Averaging a Random Walk with Numbers Spanning [-1,1]

조회 수: 1 (최근 30일)
Michael
Michael 2012년 11월 8일
댓글: Michael 2013년 12월 11일
Hello,
I need a random number generator whose values span [-1,1] (was using 2*rand-1) and I'm going to count the number of sign changes, then run that a whooole bunch of times and then average the sign changes.
I feel like I'm getting good results when I don't incorporate the '-1' part of the 2*rand-1... can anyone help me clear this issue up?

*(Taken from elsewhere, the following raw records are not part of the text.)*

-- ==== Sys2Proof/Certificates/Slice0/Obligations.lean ====
section
/-!
DEFINITION. Certificates/Slice0/Obligations.lean: the statements. Each docstring names the rules of spec/ it is
about; what is the model's own choice is said there with the log entry.
-/

open Sys2Proof Sys2Proof.Machine

/-! ## Encodings -/

/-- Rules R101, R103, R110, R111: the word of an operation decodes to that operation, with every operand at every
value, for every injective `TYPE_CODE` (rule R10). That a header row carries a whole datagram is the model's choice
(notes/assumptions/5.md). -/
def Obligations.EncodedOperationDecodesBack : Prop :=
  ∀ (tc : TypeCode) (i : Instr), tc.Injective → i.wellFormed tc = true →
    decodeWord tc (encodeWord tc i) = .ok i

/-- Rules R101, R103, R110, R111: a word that decodes is the word of the operation it decodes to, and that operation
is well-formed. Header rows as datagrams: notes/assumptions/5.md. -/
def Obligations.DecodedWordEncodesBack : Prop :=
  ∀ (tc : TypeCode) (w : PortWord) (i : Instr), decodeWord tc w = .ok i →
    i.wellFormed tc = true ∧ encodeWord tc i = w

/-- Rule R101: the fields of the nine header bytes read as one big-endian number. -/
def Obligations.HeaderWordFieldsAreTheHeaderBytes : Prop :=
  ∀ (d0 d1 d2 d3 d4 d5 d6 d7 d8 : Byte),
    let h : HeaderWord := d0 ++ d1 ++ d2 ++ d3 ++ d4 ++ d5 ++ d6 ++ d7 ++ d8
    h.toNat = (((((((d0.toNat * 256 + d1.toNat) * 256 + d2.toNat) * 256 + d3.toNat) * 256 + d4.toNat) * 256
      + d5.toNat) * 256 + d6.toNat) * 256 + d7.toNat) * 256 + d8.toNat ∧
    h.extractLsb' 64 8 = d0 ∧
    h.extractLsb' 32 32 = be32 d1 d2 d3 d4 ∧
    h.extractLsb' 16 16 = be16 d5 d6 ∧
    h.extractLsb' 0 16 = be16 d7 d8

/-- Rules R103, R182: the row of a header word is the row of the type whose code its type byte is, and the fallback
row when it is none of the four codes. Header rows as datagrams: notes/assumptions/5.md. -/
def Obligations.HeaderRowIsSelectedByTheTypeByte : Prop :=
  ∀ (tc : TypeCode) (t : Byte) (seq : SeqBits) (len ck : Half) (rest : List Byte), tc.Injective →
    (t = tc.code .data →
      decodeWord tc (.rxDatagram (headerWord t seq len ck) rest) = .ok (.hdrData seq len ck rest)) ∧
    (t = tc.code .metadata →
      decodeWord tc (.rxDatagram (headerWord t seq len ck) rest) = .ok (.hdrMetadata seq len ck rest)) ∧
    (t = tc.code .ack →
      decodeWord tc (.rxDatagram (headerWord t seq len ck) rest) = .ok (.hdrAck seq len ck rest)) ∧
    (t = tc.code .fin →
      decodeWord tc (.rxDatagram (headerWord t seq len ck) rest) = .ok (.hdrFin seq len ck rest)) ∧
    ((∀ k, t ≠ tc.code k) →
      decodeWord tc (.rxDatagram (headerWord t seq len ck) rest) = .ok (.hdrUnknown t seq len ck rest))

/-- Words written out from rules R101, R103, R110 and R111, at least one for each family, decode to what they stand
for. In the three header clauses the 72 bits are rule R101's; that the word carries the rest of the datagram beside them
is the model's choice (notes/assumptions/5.md). -/
def Obligations.WrittenOutWordsDecodeToTheirRows : Prop :=
  decodeWord TypeCode.standard (.rxDatagram 0x000000000700060260#72 [0x4E, 0x65, 0x74, 0x56, 0x69, 0x7A])
    = .ok (.hdrData 7 6 0x0260 [0x4E, 0x65, 0x74, 0x56, 0x69, 0x7A]) ∧
  decodeWord TypeCode.standard (.rxDatagram 0x03FFFFFFFF00000000#72 []) = .ok (.hdrFin 0xFFFFFFFF 0 0 []) ∧
  decodeWord TypeCode.standard (.rxDatagram 0x7F0000000900010041#72 [0x41]) = .ok (.hdrUnknown 0x7F 9 1 0x0041 [0x41]) ∧
  decodeWord TypeCode.standard (.txCmd 0b1111111111111111111111111111111111#34) = .ok (.txCmd .fin 0xFFFFFFFF) ∧
  decodeWord TypeCode.standard (.txPl 0b1100100001#10) = .ok (.txPlBeat true true 0x21) ∧
  decodeWord TypeCode.standard (.rxIn 0b0100000000#10) = .ok (.rxBeat false true 0) ∧
  decodeWord TypeCode.standard (.rxRd 0xFFFF#16) = .ok (.rxRead 0xFFFF) ∧
  decodeWord TypeCode.standard (.rst 1#1) = .ok .reset

/-! ## Steps -/

/-- Rules R17, R44, R154, R185: when the first offered word that can transfer decodes to an operation, the step is that
operation on the state without the word; a one-bit port at 0 is taken off and nothing else happens; with no word
that can transfer the block waits. The list of offers is the model's own (notes/assumptions/3.md). -/
def Obligations.StepRunsTheDecodedOperation : Prop :=
  ∀ (s : State),
    (∀ w left i, takeOffer s s.offers = some (w, left) → decodeWord s.typeCode w = .ok i →
      step s = exec i (s.setOffers left)) ∧
    (∀ w left e, takeOffer s s.offers = some (w, left) → decodeWord s.typeCode w = .error e →
      step s = .next (s.setOffers left)) ∧
    (takeOffer s s.offers = none → step s = .next s)

/-- Rules R44, R154, R185: the word taken is the first that moves, the words before it are held in order, and when
none moves none is taken. The list of offers is the model's own (notes/assumptions/3.md). -/
def Obligations.FirstOfferThatMovesIsTaken : Prop :=
  ∀ (s : State) (before after : List PortWord) (w : PortWord),
    (∀ v ∈ before, offerMoves s v = false) →
      (offerMoves s w = true → takeOffer s (before ++ w :: after) = some (w, before ++ after)) ∧
      takeOffer s before = none

/-- An offered beat waits exactly while its event is not enabled, and a pulse never waits (rules R44, R154, R185). The list of
offers is the model's own (notes/assumptions/3.md). -/
def Obligations.OffersMoveWhenTheirEventIsEnabled : Prop :=
  ∀ (s : State) (i : Instr), s.typeCode.Injective → i.wellFormed s.typeCode = true →
    (offerMoves s (encodeWord s.typeCode i) = true ↔ eventEnabled s i = true ∨ i = .txErrAck ∨ i = .rxRelease)

/-- A table word that the environment offers is the operation the very next step runs; an operation whose event is
not enabled leaves the block as it was (notes/assumptions/3.md and 6.md). -/
def Obligations.TableWordRunsAtTheNextStep : Prop :=
  ∀ (s : State) (nbits w : Nat) (i : Instr), s.typeCode = TypeCode.standard → decodeTableWord nbits w = some i →
    (eventEnabled s i = true → step (s.withFetchWord nbits w) = exec i (s.setOffers [])) ∧
    (eventEnabled s i = false → ∃ left, step (s.withFetchWord nbits w) = .next (s.setOffers left))

/-- Rule R250: a reset in the same cycle as other beats goes first. In the model the environment says so by offering
`rst` before them (notes/assumptions/4.md). The buffers are kept as rules R89 and R250 say (notes/assumptions/2.md). -/
def Obligations.ResetOfferedFirstGoesFirst : Prop :=
  ∀ (s : State) (others : List PortWord), s.offers = .rst 1#1 :: others →
    step s = .next
      { s with p := Packer.cleared s.p.txbuf, u := Unpacker.cleared s.u.rxbuf, offers := others }

/-! ## Reset and output ports -/

/-- Rule R49, in every state: every register to its reset value. That both buffers are kept rests on rules R89 and R250
beside rule R52, which calls their bytes unspecified, and is the model's choice (notes/assumptions/2.md); that the model's
own lists are kept is too (notes/assumptions/10.md). -/
def Obligations.ResetWritesEveryRegister : Prop :=
  ∀ (s : State),
    exec .reset s = .next
      { s with
        p := { phase := .idle, type := .data, seq := 0, len := 0, sum := 0, cnt := 0, ovf := false,
               txbuf := s.p.txbuf }
        u := { phase := .recv, cnt := 0, type := 0, seq := 0, len := 0, ckw := 0, sum := 0, trail := false,
               status := .ok, valid := false, rxbuf := s.u.rxbuf } } ∧
    PackerPhase.idle.code = 0 ∧ PacketType.data.classCode = 0 ∧ UnpackerPhase.recv.code = 0 ∧ Status.ok.code = 0

/-- Rule R50: the outputs after reset. -/
def Obligations.OutputsAfterReset : Prop :=
  ∀ (s t : State), exec .reset s = .next t →
    txCmdReady t = true ∧ txPlReady t = false ∧ txOutValid t = false ∧ txErr t = false ∧
    rxInReady t = true ∧ rxResValid t = false

/-- Rule R189: the two type outputs, for any `TYPE_CODE`, and with the default codes. -/
def Obligations.TypeOutputsClassifyTheTypeByte : Prop :=
  ∀ (s : State) (r : RxResult), rxResult? s = some r → s.typeCode.Injective →
    (r.typeKnown = true ↔ ∃ k, s.u.type = s.typeCode.code k) ∧
    (∀ k, s.u.type = s.typeCode.code k → r.typeClass = k.classCode) ∧
    (r.typeKnown = false → r.typeClass = 0) ∧
    PacketType.data.classCode = 0 ∧ PacketType.metadata.classCode = 1 ∧ PacketType.ack.classCode = 2 ∧
    PacketType.fin.classCode = 3 ∧
    (s.typeCode = TypeCode.standard →
      (r.typeKnown = true ↔ s.u.type.toNat ≤ 3) ∧
      (r.typeKnown = true → r.typeClass = s.u.type.extractLsb' 0 2))

/-! ## The packer's events -/

/-- Rule R155: `TX_CMD` in `IDLE`. -/
def Obligations.TxCmdStartsAPacket : Prop :=
  ∀ (s : State) (k : PacketType) (q : SeqBits), s.p.phase = .idle →
    exec (.txCmd k q) s = .next
      { s with p := { s.p with type := k, seq := q, len := 0, sum := 0, cnt := 0, ovf := false, phase := .load } }

/-- Rule R156: `TX_PL_BEAT` in `LOAD`, for every beat and every state of the registers, with its frame: TXBUF
changes at index `P.LEN` alone, and only when the beat's byte is stored. -/
def Obligations.TxPlBeatStoresAndEndsThePayload : Prop :=
  ∀ (s : State) (keep last : Bool) (b : Byte), s.p.phase = .load →
    let full := decide (s.p.len.toNat = 65535)
    let stores := keep && !full
    let ovf' := s.p.ovf || (keep && full)
    ∃ t, exec (.txPlBeat keep last b) s = .next t ∧
      t = { s with p := t.p } ∧
      t.p.type = s.p.type ∧ t.p.seq = s.p.seq ∧
      t.p.len = (if stores then s.p.len + 1 else s.p.len) ∧
      t.p.sum = (if stores then ckStep s.p.sum b else s.p.sum) ∧
      t.p.ovf = ovf' ∧
      (∀ a, readTxbuf t.p.txbuf a =
        if stores = true ∧ a = txStoreIndex s.p then b else readTxbuf s.p.txbuf a) ∧
      txStoreIndex s.p = s.p.len.toNat ∧
      t.p.phase = (if last then (if ovf' then .err else .emit) else .load) ∧
      t.p.cnt = (if last && !ovf' then 0 else s.p.cnt)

% Begin Loop for averaging sign changes
for j=1:10 % Number of iterations: better statistics the larger this is
clear count T starty e i
% Preallocate and such
steps=10; % Number of steps to be taken! should be large.. was testing
% small values
y_init=0;
y=y_init*ones(1,steps);
e=2*randn(1,steps)-1; % Numbers span [-1,1]
count=0;
%
% Begin loop to (repetitively) count sign changes in random walk
for i=1:(steps-1);
y(i+1)=y(i)+e(i+1)
end
%
% From MATLAB 'help rand'
% Example 1: Generate values from the uniform distribution on the
% interval [a, b].
% r = a + (b-a).*rand(100,1);
% newstep= -1 + 2.*rand(100,1)
%
zeros(j)=length(find(abs(diff(sign(y)))==2));
if j==1
time=[1:1:steps];
plotrandom=plot(time,y);
end
end
AVGnoBounces=mean(zeros)
Thanks for any help!!! -Mike
  댓글 수: 2
Walter Roberson
Walter Roberson 2012년 11월 8일
Naming a variable "zeros" is going to interfere with use of the zeros() function, and is going to confuse readers.
Michael
Michael 2013년 4월 3일
Sorry...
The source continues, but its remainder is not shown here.